"What is that?" I asked Pugliese.
"That … that could be anything."
A villager was swimming a few yards away.
"It -- it does not mean it is from the base," he said. "The people here, they swim in the river. They bathe in it." He pointed to the swimming man. "They -- you know how they are!"
That was the end of the tour. The U.N. team refused to go across the street with us to see the dump pits.
The next day, less than two weeks after the outbreak was first confirmed, the CDC put out the results of an analysis it had undertaken: The cholera in Haiti matched strains circulating in South Asia, including Nepal. It refused to investigate further.
The death toll passed 400.
***
Authorities defended their refusal to investigate the origin of the outbreak on grounds that pursuing the source would detract from fighting the epidemic. So on Nov. 3, I called one of the most prominent public health experts in Haiti, if not the world. Paul Farmer's medical NGO, Partners in Health, was taking a leading role in tackling cholera. I asked if there was a public health rationale not to investigate. "That sounds like politics to me, not science," Farmer replied.
Health officials look into the source of cholera outbreaks all the time. In fact, the modern practice of epidemiology was built on the disease in 1854, when a physician named John Snow set out to find the source of one of London's worst cholera outbreaks. Such investigation is still the practice. In a 2004 guide, the WHO recommended investigating each outbreak's origin "so that appropriate control measures can be taken."
Those seeking to protect the U.N. -- the WHO and CDC, sympathetic journalists, aid workers and diplomats who depended on the U.N. for protection on the ground -- kept coming back to a three-word phrase: "the blame game." The journal Science would later note that cholera experts' "passion for traditional shoe-leather epidemiology [had] been tempered by diplomatic and strategic concerns."
Most journalists, particularly those not based in Haiti, seemed to feel the same way. They stayed away from the story until there was too much evidence to ignore, and then did their best to beat it back. When the New York Times published a story about the U.N. defending its anti-investigation stance, three weeks after our visit to the Nepalese base, health reporter Donald G. McNeil, Jr. wrote a Week in Review piece titled "Cholera's Second Fever: An Urge to Blame." He gave past examples of cholera "blame games," including 19th-century New Yorkers accusing Canadians and the Irish.
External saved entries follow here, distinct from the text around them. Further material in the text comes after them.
-- ==== Sys2Proof/Laws/KeptDomain.lean ====
section
/-! SUPPORT. What the functions of Machine/Domain.lean keep: the queue of commands, and the memories or their canonical form. -/

set_option linter.all false

namespace Sys2Proof
namespace Machine

@[simp] theorem cuDone_mem (s : State) (st : Status) (detail : Nat) : (cuDone s st detail).mem = s.mem := by
  unfold cuDone
  simp
@[simp] theorem cuDone_pending (s : State) (st : Status) (detail : Nat) : (cuDone s st detail).pending = s.pending := by
  unfold cuDone
  simp

@[simp] theorem cuBusy_mem (s : State) : (cuBusy s).mem = s.mem := by
  unfold cuBusy
  simp
@[simp] theorem cuBusy_pending (s : State) : (cuBusy s).pending = s.pending := by
  unfold cuBusy
  simp

@[simp] theorem cuGate_wf (s : State) (f : State → State) (hwf : s.mem.wf = true) (hf : ∀ x0, x0.mem.wf = true → (f x0).mem.wf = true) : (cuGate s f).mem.wf = true := by
  unfold cuGate
  simp (maxDischargeDepth := 60) +contextual [*]
@[simp] theorem cuGate_pending (s : State) (f : State → State) (hg : ∀ x0, (f x0).pending = x0.pending) : (cuGate s f).pending = s.pending := by
  unfold cuGate
  simp [*]

@[simp] theorem cuBadOp_wf (s : State) (hwf : s.mem.wf = true)  : (cuBadOp s).mem.wf = true := by
  unfold cuBadOp
  simp [hwf]
@[simp] theorem cuBadOp_pending (s : State)  : (cuBadOp s).pending = s.pending := by
  unfold cuBadOp
  simp

@[simp] theorem setCardKind_mem (s : State) (n : Fin 4) (kind : Nat) : (setCardKind s n kind).mem = s.mem := by
  unfold setCardKind
  simp
@[simp] theorem setCardKind_pending (s : State) (n : Fin 4) (kind : Nat) : (setCardKind s n kind).pending = s.pending := by
  unfold setCardKind
  simp

@[simp] theorem signEntry_mem (s : State) (ix : Nat) (c : Custodian) : (signEntry s ix c).2.mem = s.mem := by
  unfold signEntry
  simp
@[simp] theorem signEntry_pending (s : State) (ix : Nat) (c : Custodian) : (signEntry s ix c).2.pending = s.pending := by
  unfold signEntry
  simp

@[simp] theorem toCard_mem (s : State) (n : Fin 4) (ins : Nat) (data : List Nat) : (toCard s n ins data).mem = s.mem := by
  unfold toCard
  simp
@[simp] theorem toCard_pending (s : State) (n : Fin 4) (ins : Nat) (data : List Nat) : (toCard s n ins data).pending = s.pending := by
  unfold toCard
  simp

@[simp] theorem sendPin_mem (s : State) (n : Fin 4) (pin : BitVec 128) : (sendPin s n pin).mem = s.mem := by
  unfold sendPin
  simp
@[simp] theorem sendPin_pending (s : State) (n : Fin 4) (pin : BitVec 128) : (sendPin s n pin).pending = s.pending := by
  unfold sendPin
  simp

@[simp] theorem askHalf_mem (s : State) (n : Fin 4) : (askHalf s n).2.mem = s.mem := by
  unfold askHalf
  simp
@[simp] theorem askHalf_pending (s : State) (n : Fin 4) : (askHalf s n).2.pending = s.pending := by
  unfold askHalf
  simp

@[simp] theorem giveHalf_mem (s : State) (n : Fin 4) (half kind : Nat) : (giveHalf s n half kind).mem = s.mem := by
  unfold giveHalf
  simp
@[simp] theorem giveHalf_pending (s : State) (n : Fin 4) (half kind : Nat) : (giveHalf s n half kind).pending = s.pending := by
  unfold giveHalf
  simp

@[simp] theorem holdDatk_mem (s : State) (p : BitVec 384) (q : BitVec 32256) : (holdDatk s p q).mem = s.mem := by
  unfold holdDatk
  simp
@[simp] theorem holdDatk_pending (s : State) (p : BitVec 384) (q : BitVec 32256) : (holdDatk s p q).pending = s.pending := by
  unfold holdDatk
  simp

@[simp] theorem enrol_mem (s : State) (num : Nat) (c : Cert) (jk : Key256) : (enrol s num c jk).mem = s.mem := by
  unfold enrol
  simp
@[simp] theorem enrol_pending (s : State) (num : Nat) (c : Cert) (jk : Key256) : (enrol s num c jk).pending = s.pending := by
  unfold enrol
  simp

@[simp] theorem drawFounding_mem (s : State) : (drawFounding s).2.mem = s.mem := by
  unfold drawFounding
  simp
@[simp] theorem drawFounding_pending (s : State) : (drawFounding s).2.pending = s.pending := by
  unfold drawFounding
  simp

@[simp] theorem writeHalves_mem (s : State) (f : Founding) (a b : Fin 4) : (writeHalves s f a b).mem = s.mem := by
  unfold writeHalves
  simp
@[simp] theorem writeHalves_pending (s : State) (f : Founding) (a b : Fin 4) : (writeHalves s f a b).pending = s.pending := by
  unfold writeHalves
  simp

@[simp] theorem founded_mem (s : State) (f : Founding) (t : Held × Held) (a b : Fin 4) : (founded s f t a b).mem = s.mem := by
  unfold founded
  simp [foldl_mem]
@[simp] theorem founded_pending (s : State) (f : Founding) (t : Held × Held) (a b : Fin 4) : (founded s f t a b).pending = s.pending := by
  unfold founded
  simp [foldl_pending]

@[simp] theorem foundCmd_mem (s : State) (ok : Bool) : (foundCmd s ok).mem = s.mem := by
  unfold foundCmd
  repeat' split
  all_goals simp
@[simp] theorem foundCmd_pending (s : State) (ok : Bool) : (foundCmd s ok).pending = s.pending := by
  unfold foundCmd
  repeat' split
  all_goals simp

@[simp] theorem execFound_keeps (ok : Bool) (s : State)  : Keeps s (execFound ok s) := by
  unfold execFound
  simp +contextual

@[simp] theorem sendJoinReq_mem (s : State) (j : Joining) : (sendJoinReq s j).mem = s.mem := by
  unfold sendJoinReq
  simp
@[simp] theorem sendJoinReq_pending (s : State) (j : Joining) : (sendJoinReq s j).pending = s.pending := by
  unfold sendJoinReq
  simp

@[simp] theorem joinSendEnd_mem (s : State) : (joinSendEnd s).mem = s.mem := by
  unfold joinSendEnd
  split <;> simp
@[simp] theorem joinSendEnd_pending (s : State) : (joinSendEnd s).pending = s.pending := by
  unfold joinSendEnd
  split <;> simp

@[simp] theorem readHalves_mem (s : State) (a b : Fin 4) : (readHalves s a b).mem = s.mem := by
  unfold readHalves
  simp
@[simp] theorem readHalves_pending (s : State) (a b : Fin 4) : (readHalves s a b).pending = s.pending := by
  unfold readHalves
  simp

@[simp] theorem joinCmd_mem (s : State) (sponsor : HostRead (Option Cert)) (halves : Option (Key256 × Key256)) : (joinCmd s sponsor halves).mem = s.mem := by
  unfold joinCmd
  repeat' split
  all_goals simp
@[simp] theorem joinCmd_pending (s : State) (sponsor : HostRead (Option Cert)) (halves : Option (Key256 × Key256)) : (joinCmd s sponsor halves).pending = s.pending := by
  unfold joinCmd
  repeat' split
  all_goals simp

@[simp] theorem execJoin_keeps (sponsor : HostRead (Option Cert)) (halves : Option (Key256 × Key256)) (s : State)  : Keeps s (execJoin sponsor halves s) := by
  unfold execJoin
  simp +contextual

@[simp] theorem joinFail_mem (s : State) (st : Status) (detail : Nat) : (joinFail s st detail).mem = s.mem := by
  unfold joinFail
  simp
@[simp] theorem joinFail_pending (s : State) (st : Status) (detail : Nat) : (joinFail s st detail).pending = s.pending := by
  unfold joinFail
  simp

@[simp] theorem execJoinReqResend_keeps (s : State)  : Keeps s (execJoinReqResend s) := by
  unfold execJoinReqResend
  split <;> simp +contextual

@[simp] theorem execJoinAck_keeps (h : EnvHdr) (body : JoinBody) (s : State)  : Keeps s (execJoinAck h body s) := by
  unfold execJoinAck
  (repeat' (first | with_reducible apply managerWrite_keeps | with_reducible apply onEngine_keeps | with_reducible apply onRoutine_keeps | with_reducible apply onService_keeps | with_reducible apply onProg_keeps | with_reducible apply slotInstr_keeps | with_reducible apply qcmd_wf | with_reducible apply qcmd_pending | with_reducible apply chainCmd_wf | with_reducible apply chainCmd_pending | with_reducible apply withDrbg_wf | with_reducible apply withDrbg_pending | with_reducible apply onEnv_wf | with_reducible apply onEnv_pending | with_reducible apply cuGate_wf | with_reducible apply cuGate_pending | with_reducible apply keeps_go | with_reducible refine (foldl_pending _ (fun _ _ => ?_) _ _).trans ?_ | with_reducible refine foldl_wf _ (fun _ _ _ => ?_) _ _ ?_ | (split <;> (try (rename_i heq; have h1 := congrArg Prod.fst heq; have h2 := congrArg Prod.snd heq; dsimp only at h1 h2; clear heq; (try subst h1); (try subst h2)))) | dsimp only | intro _)) <;> (first | (simp (maxDischargeDepth := 60) +contextual [foldl_mem, foldl_wf, foldl_fst_mem, foldl_fst_wf, foldl_snd_mem, foldl_snd_wf, foldl_pending, foldl_fst_pending, foldl_snd_pending, *]; done) | simp_all (maxDischargeDepth := 60) +contextual [foldl_mem, foldl_wf, foldl_fst_mem, foldl_fst_wf, foldl_snd_mem, foldl_snd_wf, foldl_pending, foldl_fst_pending, foldl_snd_pending])

@[simp] theorem joinInstallEnd_mem (s : State) (b : JoinBody) : (joinInstallEnd s b).mem = s.mem := by
  unfold joinInstallEnd
  split <;> simp
@[simp] theorem joinInstallEnd_pending (s : State) (b : JoinBody) : (joinInstallEnd s b).pending = s.pending := by
  unfold joinInstallEnd
  split <;> simp

@[simp] theorem execJoinNak_keeps (h : EnvHdr) (status : BitVec 16) (detail : Byte) (s : State)  : Keeps s (execJoinNak h status detail s) := by
  unfold execJoinNak
  simp +contextual

@[simp] theorem markSeen_mem (s : State) (num mark : Nat) : (markSeen s num mark).mem = s.mem := by
  unfold markSeen
  simp
@[simp] theorem markSeen_pending (s : State) (num mark : Nat) : (markSeen s num mark).pending = s.pending := by
  unfold markSeen
  simp

@[simp] theorem joinAckEnv_mem (s : State) (c : Cert) (x : BitVec 256) (ct : BitVec 8704) (req : List Nat) : (joinAckEnv s c x ct req).2.mem = s.mem := by
  unfold joinAckEnv
  simp
@[simp] theorem joinAckEnv_pending (s : State) (c : Cert) (x : BitVec 256) (ct : BitVec 8704) (req : List Nat) : (joinAckEnv s c x ct req).2.pending = s.pending := by
  unfold joinAckEnv
  simp

@[simp] theorem issueCert_mem (s : State) (c : Cert) (x : BitVec 256) (ct : BitVec 8704) (req : List Nat) : (issueCert s c x ct req).mem = s.mem := by
  unfold issueCert
  simp
@[simp] theorem issueCert_pending (s : State) (c : Cert) (x : BitVec 256) (ct : BitVec 8704) (req : List Nat) : (issueCert s c x ct req).pending = s.pending := by
  unfold issueCert
  simp

@[simp] theorem joinIssueEnd_mem (s : State) (c : Cert) (x : BitVec 256) (ct : BitVec 8704) (req : List Nat) (t1 t2 : Ticket) : (joinIssueEnd s c x ct req t1 t2).mem = s.mem := by
  unfold joinIssueEnd
  repeat' split
  all_goals simp
@[simp] theorem joinIssueEnd_pending (s : State) (c : Cert) (x : BitVec 256) (ct : BitVec 8704) (req : List Nat) (t1 t2 : Ticket) : (joinIssueEnd s c x ct req t1 t2).pending = s.pending := by
  unfold joinIssueEnd
  repeat' split
  all_goals simp

@[simp] theorem execJoinReq_keeps (h : EnvHdr) (cert : Cert) (x : BitVec 256) (ct : BitVec 8704) (t1 t2 : Ticket) (s : State)  : Keeps s (execJoinReq h cert x ct t1 t2 s) := by
  unfold execJoinReq
  (repeat' (first | with_reducible apply managerWrite_keeps | with_reducible apply onEngine_keeps | with_reducible apply onRoutine_keeps | with_reducible apply onService_keeps | with_reducible apply onProg_keeps | with_reducible apply slotInstr_keeps | with_reducible apply qcmd_wf | with_reducible apply qcmd_pending | with_reducible apply chainCmd_wf | with_reducible apply chainCmd_pending | with_reducible apply withDrbg_wf | with_reducible apply withDrbg_pending | with_reducible apply onEnv_wf | with_reducible apply onEnv_pending | with_reducible apply cuGate_wf | with_reducible apply cuGate_pending | with_reducible apply keeps_go | with_reducible refine (foldl_pending _ (fun _ _ => ?_) _ _).trans ?_ | with_reducible refine foldl_wf _ (fun _ _ _ => ?_) _ _ ?_ | (split <;> (try (rename_i heq; have h1 := congrArg Prod.fst heq; have h2 := congrArg Prod.snd heq; dsimp only at h1 h2; clear heq; (try subst h1); (try subst h2)))) | dsimp only | intro _)) <;> (first | (simp (maxDischargeDepth := 60) +contextual [foldl_mem, foldl_wf, foldl_fst_mem, foldl_fst_wf, foldl_snd_mem, foldl_snd_wf, foldl_pending, foldl_fst_pending, foldl_snd_pending, *]; done) | simp_all (maxDischargeDepth := 60) +contextual [foldl_mem, foldl_wf, foldl_fst_mem, foldl_fst_wf, foldl_snd_mem, foldl_snd_wf, foldl_pending, foldl_fst_pending, foldl_snd_pending])

@[simp] theorem sendRegister_mem (s : State) (m : Nat) : (sendRegister s m).mem = s.mem := by
  unfold sendRegister
  simp [foldl_mem]
@[simp] theorem sendRegister_pending (s : State) (m : Nat) : (sendRegister s m).pending = s.pending := by
  unfold sendRegister
  simp [foldl_pending]

@[simp] theorem execRosterSyncSend_keeps (s : State)  : Keeps s (execRosterSyncSend s) := by
  unfold execRosterSyncSend
  split <;> simp +contextual

@[simp] theorem execRosterSync_keeps (h : EnvHdr) (first : Nat) (entries : List RosterEntry) (s : State)  : Keeps s (execRosterSync h first entries s) := by
  unfold execRosterSync
  dsimp only
  repeat' split
  all_goals simp (maxDischargeDepth := 60) +contextual [foldl_wf, foldl_pending, *]

@[simp] theorem storeCert_mem (s : State) (c : Cert) : (storeCert s c).mem = s.mem := by
  unfold storeCert
  simp
@[simp] theorem storeCert_pending (s : State) (c : Cert) : (storeCert s c).pending = s.pending := by
  unfold storeCert
  simp

@[simp] theorem voidOwn_mem (s : State) : (voidOwn s).mem = s.mem := by
  unfold voidOwn
  simp
@[simp] theorem voidOwn_pending (s : State) : (voidOwn s).pending = s.pending := by
  unfold voidOwn
  simp

@[simp] theorem passCert_mem (s : State) (c : Cert) (source : Nat) : (passCert s c source).mem = s.mem := by
  unfold passCert
  simp
@[simp] theorem passCert_pending (s : State) (c : Cert) (source : Nat) : (passCert s c source).pending = s.pending := by
  unfold passCert
  simp

@[simp] theorem takeCert_mem (s : State) (c : Cert) (source : Nat) : (takeCert s c source).mem = s.mem := by
  unfold takeCert
  simp
@[simp] theorem takeCert_pending (s : State) (c : Cert) (source : Nat) : (takeCert s c source).pending = s.pending := by
  unfold takeCert
  simp

@[simp] theorem execRosterAdd_keeps (h : EnvHdr) (cert : Cert) (s : State)  : Keeps s (execRosterAdd h cert s) := by
  unfold execRosterAdd
  simp +contextual

@[simp] theorem freeNumber_mem (s : State) (m : Nat) : (freeNumber s m).mem = s.mem := by
  unfold freeNumber
  simp
@[simp] theorem freeNumber_pending (s : State) (m : Nat) : (freeNumber s m).pending = s.pending := by
  unfold freeNumber
  simp

@[simp] theorem removeNumber_mem (s : State) (m : Nat) (serial : BitVec 32) : (removeNumber s m serial).mem = s.mem := by
  unfold removeNumber
  simp
@[simp] theorem removeNumber_pending (s : State) (m : Nat) (serial : BitVec 32) : (removeNumber s m serial).pending = s.pending := by
  unfold removeNumber
  simp

@[simp] theorem execRosterDel_keeps (h : EnvHdr) (number : Member) (serial : BitVec 32) (t1 t2 : Ticket) (s : State)  : Keeps s (execRosterDel h number serial t1 t2 s) := by
  unfold execRosterDel
  simp +contextual

@[simp] theorem removeCmd_mem (s : State) : (removeCmd s).mem = s.mem := by
  unfold removeCmd
  dsimp only
  repeat' split
  all_goals simp
@[simp] theorem removeCmd_pending (s : State) : (removeCmd s).pending = s.pending := by
  unfold removeCmd
  dsimp only
  repeat' split
  all_goals simp

@[simp] theorem execRemove_keeps (s : State)  : Keeps s (execRemove s) := by
  unfold execRemove
  simp +contextual
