theorem after_wf {s : State} {r : Result} (h : Keeps s r) (hwf : s.mem.wf = true) : (after s r).mem.wf = true := by
  unfold after
  split
  · exact h.1 hwf
  · exact hwf
theorem after_pending {s : State} {r : Result} (h : Keeps s r) : (after s r).pending = s.pending := by
  unfold after
  split
  · exact h.2
  · rfl

@[simp] theorem plainWrite_mem (s : State) (a : Nat) (v : Word) : (plainWrite s a v).mem = s.mem := by
  unfold plainWrite
  split <;> simp
@[simp] theorem plainWrite_pending (s : State) (a : Nat) (v : Word) : (plainWrite s a v).pending = s.pending := by
  unfold plainWrite
  split <;> simp

@[simp] theorem eachBit_wf (s : State) (v : Word) (n : Nat) (f : State → Nat → State) (hwf : s.mem.wf = true) (hf : ∀ x0 x1, x0.mem.wf = true → (f x0 x1).mem.wf = true) : (eachBit s v n f).mem.wf = true := by
  unfold eachBit
  first | (simp (maxDischargeDepth := 60) [hwf]; done) | (simp (maxDischargeDepth := 60) +contextual [*, foldl_mem, foldl_wf, foldl_fst_mem, foldl_fst_wf, foldl_snd_mem, foldl_snd_wf]; done) | ((try simp (maxDischargeDepth := 60) [hwf, foldl_mem, foldl_wf, foldl_fst_mem, foldl_fst_wf, foldl_snd_mem, foldl_snd_wf]) <;> (repeat' (first | with_reducible refine foldl_wf _ (fun _ _ _ => ?_) _ _ ?_ | (split <;> (try (rename_i heq; have h1 := congrArg Prod.fst heq; have h2 := congrArg Prod.snd heq; dsimp only at h1 h2; clear heq; (try subst h1); (try subst h2)))) | dsimp only)) <;> simp_all (maxDischargeDepth := 60) +contextual [hwf, foldl_mem, foldl_wf, foldl_fst_mem, foldl_fst_wf, foldl_snd_mem, foldl_snd_wf])
@[simp] theorem eachBit_pending (s : State) (v : Word) (n : Nat) (f : State → Nat → State) (hg : ∀ x0 x1, (f x0 x1).pending = x0.pending) : (eachBit s v n f).pending = s.pending := by
  unfold eachBit
  first | (simp; done) | (simp [foldl_mem, foldl_pending, foldl_fst_mem, foldl_fst_pending, foldl_snd_mem, foldl_snd_pending, *]; done) | ((try simp [foldl_mem, foldl_pending, foldl_fst_mem, foldl_fst_pending, foldl_snd_mem, foldl_snd_pending]) <;> (repeat' (first | with_reducible refine (foldl_mem _ (fun _ _ => ?_) _ _).trans ?_ | with_reducible refine (foldl_pending _ (fun _ _ => ?_) _ _).trans ?_ | (split <;> (try (rename_i heq; have h1 := congrArg Prod.fst heq; have h2 := congrArg Prod.snd heq; dsimp only at h1 h2; clear heq; (try subst h1); (try subst h2)))) | dsimp only)) <;> simp_all [foldl_mem, foldl_pending, foldl_fst_mem, foldl_fst_pending, foldl_snd_mem, foldl_snd_pending])

@[simp] theorem sysWrite_wf (s : State) (a : Nat) (v : Word) (hwf : s.mem.wf = true) : (sysWrite s a v).mem.wf = true := by
  unfold sysWrite
  repeat' split
  all_goals first | with_reducible exact hwf | with_reducible exact after_wf (by simp) hwf | with_reducible exact qcmd_wf _ _ hwf (fun t ht => by simp [ht]) | with_reducible exact cuGate_wf _ _ hwf (fun t ht => by simp [ht]) | with_reducible exact gGate_wf _ _ hwf (fun t ht => by simp [ht]) | with_reducible exact tpGate_wf _ _ hwf (fun t ht => by simp [ht]) | with_reducible exact lcGate_wf _ _ hwf (fun t ht => by simp [ht]) | (simp (maxDischargeDepth := 60) [hwf]; done)
@[simp] theorem sysWrite_pending (s : State) (a : Nat) (v : Word) : (sysWrite s a v).pending = s.pending := by
  unfold sysWrite
  repeat' split
  all_goals first | with_reducible rfl | with_reducible exact after_pending (by simp) | with_reducible exact qcmd_pending _ _ (fun t => by simp) | with_reducible exact cuGate_pending _ _ (fun t => by simp) | with_reducible exact gGate_pending _ _ (fun t => by simp) | with_reducible exact tpGate_pending _ _ (fun t => by simp) | with_reducible exact lcGate_pending _ _ (fun t => by simp) | (simp; done)

@[simp] theorem tbWrite_mem (s : State) (a : Nat) (v : Word) : (tbWrite s a v).mem = s.mem := by
  unfold tbWrite
  simp
@[simp] theorem tbWrite_pending (s : State) (a : Nat) (v : Word) : (tbWrite s a v).pending = s.pending := by
  unfold tbWrite
  simp

@[simp] theorem pchWrite_wf (s : State) (a : Nat) (v : Word) (hwf : s.mem.wf = true) : (pchWrite s a v).mem.wf = true := by
  unfold pchWrite
  repeat' split
  all_goals first | with_reducible exact hwf | with_reducible exact after_wf (by simp) hwf | with_reducible exact qcmd_wf _ _ hwf (fun t ht => by simp [ht]) | with_reducible exact cuGate_wf _ _ hwf (fun t ht => by simp [ht]) | with_reducible exact gGate_wf _ _ hwf (fun t ht => by simp [ht]) | with_reducible exact tpGate_wf _ _ hwf (fun t ht => by simp [ht]) | with_reducible exact lcGate_wf _ _ hwf (fun t ht => by simp [ht]) | (simp (maxDischargeDepth := 60) [hwf]; done)
@[simp] theorem pchWrite_pending (s : State) (a : Nat) (v : Word) : (pchWrite s a v).pending = s.pending := by
  unfold pchWrite
  repeat' split
  all_goals first | with_reducible rfl | with_reducible exact after_pending (by simp) | with_reducible exact qcmd_pending _ _ (fun t => by simp) | with_reducible exact cuGate_pending _ _ (fun t => by simp) | with_reducible exact gGate_pending _ _ (fun t => by simp) | with_reducible exact tpGate_pending _ _ (fun t => by simp) | with_reducible exact lcGate_pending _ _ (fun t => by simp) | (simp; done)

@[simp] theorem admWrite_mem (s : State) (a : Nat) (v : Word) : (admWrite s a v).mem = s.mem := by
  unfold admWrite
  repeat' split
  all_goals simp
@[simp] theorem admWrite_pending (s : State) (a : Nat) (v : Word) : (admWrite s a v).pending = s.pending := by
  unfold admWrite
  repeat' split
  all_goals simp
He warned of danger: "Scapegoating provokes violence."
The U.N. was not a threatened minority, but the most powerful military force in the nation, if not the region. In fact, as the dramatic events of November 2010 would soon show, it was stonewalling that would provoke the Haitian crowds. By refusing to take the concerns seriously, investigators would cede inquiry to the very agitators and xenophobes they feared.
***
In two years, more than 7,800 Haitians have died of cholera. One in five people in a nation of roughly 10 million has fallen seriously ill with the disease, while the unusually virulent strain has spread across the Caribbean, into South America, and the United States.
The United Nations has made grandiose, if seemingly empty, promises to fight and eradicate the disease, but refuses to consider its own accountability in starting the epidemic. Aid workers and donor governments have lost a critical opportunity -- to demonstrate that they took Haitian lives and welfare as seriously as their own.